◆ Exercise ◆
All that is wanted is a word-for-word copy of the data from its first line to the line containing "(wordKind w ≠ 1", both included.

◆ Data under study ◆

/-- R79: which EVENT words are illegal. -/
theorem decodeEvent_error_iff (w : BitVec 12) : (∃ e, decodeEvent w = .error e) ↔
    (wordKind w = 0 ∨ wordKind w = 6 ∨ wordKind w = 7 ∨ (wordKind w ≠ 2 ∧ wordData w ≠ 0) ∨
      (wordKind w ≠ 1 ∧ wordAckB w ≠ 0)) := by
  unfold decodeEvent
  rcases wordKind_cases (wordKind w) with hk | hk | hk | hk | hk | hk | hk | hk
  all_goals simp [hk, unlessNonzero_error_iff]
  all_goals tauto

end Sys2Proof

namespace Sys2Proof.Machine

/-- Settles O1: a host operation is an access to its register, and the fields of an event or action word are its operand and
zeros. -/
theorem decodeOfEncode : Obligations.DecodeOfEncode := by
  intro i hwf
  cases i with
  | wrDescPtr v | wrDescLen v => exact decode_writeWord _ v
  | enqWrite => exact decode_writeWord .cmd 1
  | enqRead => exact decode_writeWord .cmd 2
  | wrCmdReserved v =>
    obtain ⟨h1, h2⟩ : v ≠ 1 ∧ v ≠ 2 := by simpa [wellFormed] using hwf
    exact (decode_writeWord .cmd v).trans (congrArg Except.ok (commandOf_reserved h1 h2))
  | rdDescPtr | rdDescLen | rdStatus | rdBeginSeq | rdEndSeq | rdCurByte | rdEnqStatus | rdLastTicket | rdResult =>
    exact decode_readWord _
  | evTxc a => exact decodeEvent_txc a
  | evRxc d => exact decodeEvent_rxc d
  | actTx b => exact decodeAction_tx b
  | actRx a => exact decodeAction_rx a
  | evReq | evArbl | evTmo | actStart | actRstart | actStop | actRelease => rfl

/-- Settles O2: each port's word is put together again from the fields that its row fixes and the operand it carries. -/
theorem encodeOfDecode : Obligations.EncodeOfDecode :=
  ⟨fun _ _ h => encode_of_decodeHost h, fun _ _ h => encode_of_decodeEvent h, fun _ _ h => encode_of_decodeAction h⟩

/-- Settles O3: each word is the encoding of its operation. -/
theorem encodingTableWords : Obligations.EncodingTableWords :=
  ⟨decodeOfEncode (.wrDescPtr 0x20000100) rfl, decodeOfEncode .enqRead rfl, decodeOfEncode (.wrCmdReserved 7) rfl,
    decodeOfEncode (.rdResult 15) rfl, decodeOfEncode (.evTxc .nack) rfl, decodeOfEncode (.evRxc 0x5A) rfl,
    decodeOfEncode (.actTx 0xA1) rfl, decodeOfEncode (.actRx .nack) rfl⟩

/-- Settles O4: a word decodes where its offset is a register's and the register takes its direction. -/
theorem hostMapExactly : Obligations.HostMapExactly := by
  intro w
  constructor
  case mp =>
    rintro ⟨i, h⟩
    obtain ⟨r, hoff, hacc⟩ := decodeHost_ok h
    rw [hoff]
    cases hwe : hostWE w with
    | true =>
      rw [hwe] at hacc
      cases r with
      | descPtr | descLen | cmd => simp [HostReg.offset]
      | status | beginSeq | endSeq | curByte | enqStatus | lastTicket | result => cases hacc
    | false =>
      rw [hwe] at hacc
      cases r with
      | cmd => cases hacc
      | result slot =>
        refine .inr (.inr (.inr ⟨rfl, ?_⟩))
        iterate 6 right
        exact ⟨slot, result_offset slot⟩
      | descPtr | descLen | status | beginSeq | endSeq | curByte | enqStatus | lastTicket => simp [HostReg.offset]
  case mpr =>
    intro h
    have decodes (r : HostReg) (we : Bool) (i : Instr) (hoff : hostOffset w = r.offset) (hwe : hostWE w = we)
        (hacc : accessOf r we (hostWData w) = .ok i) : ∃ i, decode (.host w) = .ok i :=
      ⟨i, (decodeHost_of_offset hoff).trans (hwe ▸ hacc)⟩
    obtain h | h | ⟨h, hwe⟩ | ⟨hwe, h | h | h | h | h | h | ⟨slot, h⟩⟩ := h
    · cases hwe : hostWE w with
      | true => exact decodes .descPtr true _ h hwe rfl
      | false => exact decodes .descPtr false _ h hwe rfl
    · cases hwe : hostWE w with
      | true => exact decodes .descLen true _ h hwe rfl
      | false => exact decodes .descLen false _ h hwe rfl
    · exact decodes .cmd true _ h hwe rfl
    · exact decodes .status false _ h hwe rfl
    · exact decodes .beginSeq false _ h hwe rfl
    · exact decodes .endSeq false _ h hwe rfl
    · exact decodes .curByte false _ h hwe rfl
    · exact decodes .enqStatus false _ h hwe rfl
    · exact decodes .lastTicket false _ h hwe rfl
    · exact decodes (.result slot) false _ (h.trans (result_offset slot).symm) hwe rfl
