/-- The beginning of a position (R3, R16): one position later, with the beat due at it returned before the command. That it
returns masked, and that an unfinished position issues its beat masked, is the model's reading (log 4). -/
def Obligations.PositionBegins : Prop :=
  ∀ (s : State),
    (s.tracker.beatDone = true ∨ s.tracker.burst = none →
      (∀ d ∈ s.tracker.due.head?, s.tracker.position + 1 < d) →
      s.beginPosition =
        { s with tracker := { s.tracker with
          position := s.tracker.position + 1, beatDone := false, resumed := false, arrived := false } }) ∧
    (s.tracker.beatDone = true ∨ s.tracker.burst = none →
      (∃ d ∈ s.tracker.due.head?, d ≤ s.tracker.position + 1) →
      s.beginPosition =
        State.settleRestart { s with
          tracker := { s.tracker with
            position := s.tracker.position + 1, beatDone := false, resumed := false, arrived := false
            due := s.tracker.due.tail
            queue := (returnBeat s.tracker.queue).filter ReadEntry.stays } }) ∧
    (s.tracker.beatDone = false → s.tracker.burst ≠ none →
      s.beginPosition = (s.issueBeat 0#32 0xF#4).beginPosition)

/-- Outside a position (in reset, SUSPENDED or ASLEEP) no bus command is taken (R1, R2, R22): it is only re-driven. While
SUSPENDED or ASLEEP no beat of a burst is issued, no read beat falls due and no beat of the service area passes, so these
commands change nothing (log 6), and neither does a RESUME while not SUSPENDED; a SLEEP_EXIT while not ASLEEP is only
re-driven (log 5). -/
def Obligations.CommandsOutsideAPositionAreNotTaken : Prop :=
  ∀ (s : State) (b : Fin 4) (r : Row) (c : Column) (auto : Bool) (codes : ModeCodes) (data : Word) (m : Mask)
    (f : Fin 8) (k : Fin 32) (off : Fin 2048) (any : Fin 4096),
    (s.tracker.store ≠ .suspended → exec .resume s = .next s) ∧
    (s.tracker.store ≠ .asleep → exec .sleepExit s = .next { s with bus := { s.bus with command := .sleepExit } }) ∧
    (s.inReset = false → s.tracker.store ≠ .awake →
      exec (.burstBeatIssue data m) s = .next s ∧ exec (.burstComplete data m) s = .next s ∧
      exec (.readBeatReturn data m auto) s = .next s ∧ exec (.unplacedArrival data m auto) s = .next s ∧
      exec (.stagingWrite off data m) s = .next s ∧ exec (.timeWordWrite data m) s = .next s ∧
      exec (.modeDeclaration data m) s = .next s ∧ exec (.commitRequest data m) s = .next s ∧
      exec (.restartRequest data m) s = .next s ∧ exec (.run f auto m) s = .next s ∧
      exec (.hold f auto m) s = .next s ∧ exec (.blank f auto m) s = .next s ∧ exec (.dark f auto m) s = .next s ∧
      exec (.release f auto m) s = .next s ∧ exec (.acknowledgment k m) s = .next s ∧
      exec (.slotInactive k m) s = .next s ∧ exec (.filterWrite k data m) s = .next s ∧
      exec (.headerRead k) s = .next s ∧ exec .stampWordRead s = .next s ∧
      exec (.reservedWrite any data m) s = .next s) ∧
    (s.takesBus = false →
      exec (.openBank b r) s = .next { s with bus := { s.bus with command := .openBank b r } } ∧
      exec (.read b c auto) s = .next { s with bus := { s.bus with command := .read b c auto } } ∧
      exec (.write b c auto data m) s =
        .next { s with bus := { s.bus with command := .write b c auto, toStore := some (data, m) } } ∧
      exec (.close b) s = .next { s with bus := { s.bus with command := .close b } } ∧
      exec .closeAll s = .next { s with bus := { s.bus with command := .closeAll } } ∧
      exec .refresh s = .next { s with bus := { s.bus with command := .refresh } } ∧
      exec .sleepEnter s = .next { s with bus := { s.bus with command := .sleepEnter } } ∧
      exec (.modeLoad codes) s = .next { s with bus := { s.bus with command := .modeLoad codes } } ∧
      exec .burstStop s = .next { s with bus := { s.bus with command := .burstStop } } ∧
      exec .noOperation s = .next { s with bus := { s.bus with command := .none } } ∧
      exec .suspend s = .next s)
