/-- Step 5: FACE OVERLAP in section F. -/
theorem test_validation_failure :
    (after .validationFailure (committing 1300000)).policy.status =
      { seq := 17, state := .rejected, failure := some (.faceOverlap, .F), lost := 0 } := by decide +kernel
/-- R48, 12.4: a new base for a buffer B that is not present is no change of the record (R60). -/
theorem test_absent_base_is_no_change :
    faceChange roadTables { roadTables with faces := roadTables.faces.set 2 ((face2 2097152).set 2 77) } 2 = .none := by
  decide +kernel
/-- Steps 8 and 9: with the right base the switch comes, and face 2 becomes configured at the fallback level. -/
theorem test_switch :
    let t := after .switch (committing 2097152)
    t.policy.status.state = .accepted ∧ t.configured 2 = true ∧ t.faces[(2 : Fin 8)].level.held = 262144 ∧
      t.faces[(2 : Fin 8)].pixel.factor = 1024 ∧ t.faces[(2 : Fin 8)].mode = .run ∧
      t.classify (some 2107592) = .pixel 2 .A 200 40 7 := by decide +kernel
/-- Step 2: a write of the locked section Z is lost and counted. -/
theorem test_locked_write_is_lost :
    let t := after (.stagingWrite 376 200 0) (committing 1300000)
    t.policy.status.lost = 1 ∧ t.policyRead 376 = (committing 1300000).policyRead 376 := by decide +kernel
/-- Step 3: section C is not locked. -/
theorem test_unlocked_write_is_staged : (after (.stagingWrite 176 3 0) (committing 1300000)).policyRead 176 = 3 := by
  decide +kernel
/-- Step 4: a request with a commit in flight is refused and counted. -/
theorem test_refused_commit :
    let t := after (.commitRequest 0x1209 0) (committing 1300000)
    t.policy.refused = 1 ∧ t.policyRead 2 = 0x1109 := by decide +kernel

/-! ### Chapter 4 -/

/-- Time-of-day SET at a minute and millisecond. -/
def atTime (minute ms : Nat) (s : State) : State :=
  { s with time := { s.time with tod := { set := true, minute := minute, ms := ms } } }

/-- Tuesday 21:29:59.999 becomes 21:30 at the event that makes 73,494. -/
theorem test_minute_turns :
    let t := after .oneMsEvent { atTime 2729 59999 released with time := { (atTime 2729 59999 released).time with stamp := 73493 } }
    t.time.stamp = 73494 ∧ t.time.tod = { set := true, minute := 2730, ms := 0 } := by decide +kernel
/-- R69: the event that finds the phase at 99 raises the tick. -/
theorem test_tick_is_raised :
    let t := after .oneMsEvent { released with time := { released.time with phase := 99 } }
    t.time.phase = 0 ∧ t.time.tickRaised = true := by decide +kernel
/-- R66: an expiry that no command has taken is taken before the next 1 ms event. -/
theorem test_expiry_is_not_outlived :
    records (released.setChannel 1 (Channel.reset.good 152 false 0 0)).settleTime = [(2, 1, 8, .onset, 0)] := by
  decide +kernel
/-- The setting of Tuesday 21:29:59.960. -/
theorem test_time_word : (after (.timeWordWrite 0x0AA9EA38 0) released).time.tod = { set := true, minute := 2729, ms := 59960 } := by
  decide +kernel

/-- Entries 0 to 4 of the worked sequence, as (faces, start, cap). -/
def entries4 : List SchedEntry :=
  [⟨true, 0b1100, 360, 4095⟩, ⟨true, 0b1100, 1290, 300⟩, ⟨true, 0b0100, 1800, 4095⟩, ⟨true, 0b0100, 2730, 300⟩,
    ⟨true, 0b1000, 8640, 150⟩]

/-- The caps of faces 2, 3 and 0 across the week. -/
theorem test_caps_across_the_week :
    [180, 1799, 1800, 2800, 9000].map (capAt (entries4.filter fun e => e.faces.getLsbD 2)) = [300, 300, 4095, 300, 300] ∧
      [100, 2800, 9000].map (capAt (entries4.filter fun e => e.faces.getLsbD 3)) = [150, 300, 150] ∧
      capAt (entries4.filter fun e => e.faces.getLsbD 0) 100 = 4095 := by decide +kernel
/-- Entry 6 duplicates entry 1 on face 3, and not with face 5 alone. -/
theorem test_duplicate_start :
    checkSchedule [] (entries4 ++ [⟨true, 0b101000, 1290, 200⟩]) = some .scheduleDuplicate ∧
      checkSchedule [] (entries4 ++ [⟨true, 0b100000, 1290, 200⟩]) = none := by decide +kernel

/-! ### Chapter 5 -/

/-- The filtered values of the window under headlight sweeps. -/
theorem test_lower_medians :
    [[150, 152, 149, 160, 1900, 151, 155, 158], [150, 152, 149, 160, 1900, 151, 155, 158, 150],
      [152, 149, 160, 1900, 151, 155, 158, 150, 153], [149, 160, 1900, 151, 155, 158, 150, 153, 2100],
      [160, 1900, 151, 155, 158, 150, 153, 2100, 1950], [1900, 151, 155, 158, 150, 153, 2100, 1950, 148]].map lowerMedian =
      [some 152, some 152, some 153, some 155, some 158, some 155] := by decide +kernel

/-- Channel 1 of the worked sequence, gone STALE with bad counts as given. -/
def lostChannel (consecBad bad : Nat) (active : Bool) : State :=
  released.setChannel 1
    { state := .stale, heard := true, window := [], timer := .stopped, lastGood := some 71050, consecBad := consecBad
      badActive := active, satRun := false, samples := 7, bad := bad }

/-- 73,310: the third bad frame. -/
theorem test_third_bad_frame :
    records (after (.sensorFrameArrival 4 0 0 0 0 0) (lostChannel 2 7 false)) = [(2, 1, 9, .onset, 8)] := by decide +kernel
/-- 73,360: a good frame of 65,535 with its flag set. -/
theorem test_good_frame_after_silence :
    let t := after (.sensorFrameArrival 6 15 15 15 15 13) (lostChannel 3 8 true)
    records t = [(2, 1, 8, .clear, 0), (2, 1, 9, .clear, 8), (2, 1, 10, .occurrence, 65535)] ∧
      t.light.channels[(1 : Fin 4)].filtered = some 65535 := by decide +kernel
/-- 12.7: the nibbles 4, 0, 0, 9, 8, 10 are channel 1 with light code 152. -/
theorem test_sample_frame :
    (after (.sensorFrameArrival 4 0 0 9 8 10) released).light.channels[(1 : Fin 4)].window = [152] := by decide +kernel

/-! ### Chapter 6 -/

/-- The curve levels of face 2. -/
theorem test_curve_levels :
    [0, 152, 200, 1000, 3400, 20000, 65535].map (curveLevel [(0, 120), (200, 400), (2000, 1800), (20000, 4095)]) =
      [120, 332, 400, 1022, 1978, 4095, 4095] := by decide +kernel

/-- Face 2 at a held level, with no light so that the loss level 300 is its target, and the tick raised. -/
def ticking (mode : Mode) (held : Nat) (catchUp : Bool) : State :=
  { roadFace 2 fun x => { x with mode := mode, level := { x.level with held := held, catchUp := catchUp } } with
    time := { road.time with tickRaised := true } }

/-- Tick 1: the fall rate takes 87,040 to 86,528. -/
theorem test_tick_falls :
    (after .dimmingTick (ticking .run 87040 false)).faces[(2 : Fin 8)].level.held = 86528 := by decide +kernel
/-- R69: a tick that no command has taken is taken before the next 1 ms event. -/
theorem test_raised_tick_is_not_lost :
    (ticking .run 87040 false).settleTime.faces[(2 : Fin 8)].level.held = 86528 := by decide +kernel
/-- Tick 5: the fast rate's last step lands on 76,800 and clears the catch-up flag. -/
theorem test_tick_catches_up :
    let x := (after .dimmingTick (ticking .run 77824 true)).faces[(2 : Fin 8)].level
    x.held = 76800 ∧ x.catchUp = false ∧ x.target = 300 := by decide +kernel
/-- A write of DARK. -/
theorem test_dark :
    let x := (after (.dark 2 false 0) (ticking .run 76800 false)).faces[(2 : Fin 8)]
    x.mode = .dark ∧ x.level = { held := 0, catchUp := false, light := none, curve := 0, cap := 0, target := 0 } := by
  decide +kernel

/-! ### Chapter 7 -/

/-- The pixel of frame k + 1: R 1,000, G 512, B 3 and flag field 2 under factor 307 and trim 240. -/
theorem test_pixel_is_scaled :
    let t := scan2.takeRead (.pixel 2 .A 200 40 7) 0xBE880003
    t.bus.toController = some 0x84609000 ∧ t.faces[(2 : Fin 8)].pixel.sumIn = 75 + 1515 ∧
      t.faces[(2 : Fin 8)].pixel.sumOut = 6 + 106 := by decide +kernel
/-- The frame start of k + 1, completing k at Q 338. -/
theorem test_frame_completes :
    let x := ((roadFace 2 fun x =>
      { scanning x with
        level := { x.level with held := 86528 }
        pixel := { x.pixel with frameOpen := true, count := 32768, sumIn := 39321600, sumOut := 3188736 } }).takeRead
          (.pixel 2 .A 0 0 0) 0).faces[(2 : Fin 8)].pixel
    x.aplIn = 400 ∧ x.aplOut = 32 ∧ x.aplFactor = 307 ∧ x.factor = 307 := by decide +kernel
/-- The flip frame by day: F_apl 204 and the excursion of 589. -/
theorem test_apl_excursion :
    let t := (roadFace 2 fun x =>
      { scanning x with
        scan := { (scanning x).scan with linesSeen := 128 }
        level := { x.level with held := 1048320 }
        pixel := { x.pixel with frameOpen := true, count := 32768, sumIn := 58982400, sumOut := 57950208 } }).takeRead
          (.pixel 2 .A 0 0 0) 0
    t.faces[(2 : Fin 8)].pixel.factor = 204 ∧ records t = [(1, 2, 3, .occurrence, 589)] := by decide +kernel

/-! ### Chapter 8 -/

/-- Face 0 displaying a buffer, with its monitor as the worked sequence has it, at a stamp. -/
def watching (b : Buffer) (st : ScanMode) (lines : Nat) (lastFlip stamp : Stamp) (timer : Timer) : State :=
  { roadFace 0 fun x =>
      { x with scan := { state := st, displayed := b, lastLine := 180, linesSeen := lines, lastFlip := lastFlip
                         timer := timer, liveWrites := 1 } } with
    time := { road.time with stamp := stamp } }

/-- 511,900: PARTIAL FRAME 181, then DWELL SHORT 370. -/
theorem test_flip_too_soon :
    let t := (watching .B .scanning 181 508200 511900 (.running 180)).takeRead (.pixel 0 .A 0 0 0) 0
    records t = [(1, 0, 4, .occurrence, 181), (1, 0, 2, .occurrence, 370)] ∧
      t.faces[(0 : Fin 8)].scan.lastFlip = 511900 := by decide +kernel
/-- 515,200: the stall. -/
theorem test_stall :
    let t := after (.stallTimerExpiry 0) (watching .A .scanning 121 511900 515200 (.running 0))
    records t = [(1, 0, 1, .onset, 0)] ∧ t.faces[(0 : Fin 8)].scan.state = .stalled := by decide +kernel
/-- 515,640: the SCAN STALL clear, then DWELL SHORT 374. -/
theorem test_restarted_scan :
    records ((watching .A .stalled 121 511900 515640 .stopped).takeRead (.pixel 0 .B 0 0 0) 0) =
      [(1, 0, 1, .clear, 0), (1, 0, 2, .occurrence, 374)] := by decide +kernel
/-- R167: a monitor restart sets every face's live-write count 0; a face that is not configured keeps its frame. -/
theorem test_restart_every_face :
    let s := roadFace 1 scanning
    let t := after .monitorRestart (s.modFace 1 fun x => { x with scan := { x.scan with liveWrites := 7 } })
    t.configured 1 = false ∧ t.faces[(1 : Fin 8)].scan.liveWrites = 0 ∧
      t.faces[(1 : Fin 8)].scan.state = .noSignal ∧ t.faces[(1 : Fin 8)].pixel = s.faces[(1 : Fin 8)].pixel := by
  decide +kernel
/-- 509,000 and 509,100: a write to the buffer on show counts, one to the other does not. -/
theorem test_live_writes :
    let s := watching .B .scanning 2 508200 509000 (.running 100)
    (s.takeWrite (.pixel 0 .A 0 40 0) 0 0).faces[(0 : Fin 8)].scan.liveWrites = 1 ∧
      (s.takeWrite (.pixel 0 .B 0 250 12) 0 0b1100).faces[(0 : Fin 8)].scan.liveWrites = 2 := by decide +kernel

/-! ### Chapter 9 -/

/-- 121,000: the bytes 69, 1, 3, 65, 117 report OPEN: an OPEN LEDS onset of 3. -/
theorem test_tile_open :
    records (after (.tileFrameArrival 69 1 3 65 117) road) = [(3, 69, 16, .onset, 3)] := by decide +kernel
/-- 140,000: the tile speaks again: SILENT clear, then HOT clear with code 70. -/
theorem test_tile_speaks_again :
    records (after (.tileFrameArrival 69 1 7 70 108)
      (road.setTile 2 5 { heard := true, status := 0b0101, openCount := 7, temp := 128, silent := true, timer := .stopped })) =
      [(3, 69, 20, .clear, 0), (3, 69, 18, .clear, 70)] := by decide +kernel
/-- 133,000: the silent timer's expiry. -/
theorem test_tile_silent :
    records (after (.silentTimerExpiry 2 5)
      (road.setTile 2 5 { heard := true, status := 0b0101, openCount := 7, temp := 128, silent := false
                          timer := .running 0 })) = [(3, 69, 20, .onset, 0)] := by decide +kernel

/-! ### Chapter 10 -/

/-- 515,720: the fourth clean completion releases the false unlatched cause, and not a latched one. -/
theorem test_clean_frames :
    (CauseState.completed { blank := [⟨1, 0, false, false⟩], derate := [], clean := 3 } 4).blank = [] ∧
      CauseState.completed { blank := [⟨1, 0, false, true⟩], derate := [], clean := 3 } 4 =
        { blank := [⟨1, 0, false, true⟩], derate := [], clean := 0 } := by decide +kernel
/-- A TILE HOT onset under the default actions takes slot 0 of an IDLE writer at its own event (R159), and derates face 2. -/
theorem test_record_derates :
    let t := after .record { road with inbox := [.record rec1] }
    t.report.writer = some (rec1, 0) ∧ t.report.queue = [] ∧ t.faces[(2 : Fin 8)].causes.derate = [⟨18, 69, true, false⟩] ∧
      t.faces[(0 : Fin 8)].causes = .reset := by decide +kernel

/-- R151: the condition of a SCAN STALL cause is false at the entry to DARK, whatever records wait. -/
theorem test_stall_ends_at_once :
    let s := roadFace 2 fun x => { x.stall with causes := { x.causes with blank := [⟨1, 2, true, false⟩] } }
    let t := after (.dark 2 false 0) { s with inbox := [.record rec1] }
    t.faces[(2 : Fin 8)].causes.blank = [⟨1, 2, false, false⟩] ∧ t.inbox = [.record rec1] := by decide +kernel

/-! ### Chapter 11 -/

/-- A slot with the filter of the worked sequence (source kind TILE). -/
def tileSlot (c : SlotCode) (r : Option Record) (former : Option Former) : Slot :=
  { code := c, former := former, filterKey := 0x6000, filterMask := 0xE000, record := r, overwrites := 0 }

/-- Three slots as given, the others INACTIVE. -/
def slots3 (a b c : Slot) : Vector Slot 32 :=
  (((tabulate fun _ => { Slot.reset with code := .inactive }).set 0 a).set 1 b).set 2 c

◆ Response to this exercise ◆
/-- R79: which EVENT words are illegal. -/
theorem decodeEvent_error_iff (w : BitVec 12) : (∃ e, decodeEvent w = .error e) ↔
    (wordKind w = 0 ∨ wordKind w = 6 ∨ wordKind w = 7 ∨ (wordKind w ≠ 2 ∧ wordData w ≠ 0) ∨
      (wordKind w ≠ 1 ∧ wordAckB w ≠ 0)) := by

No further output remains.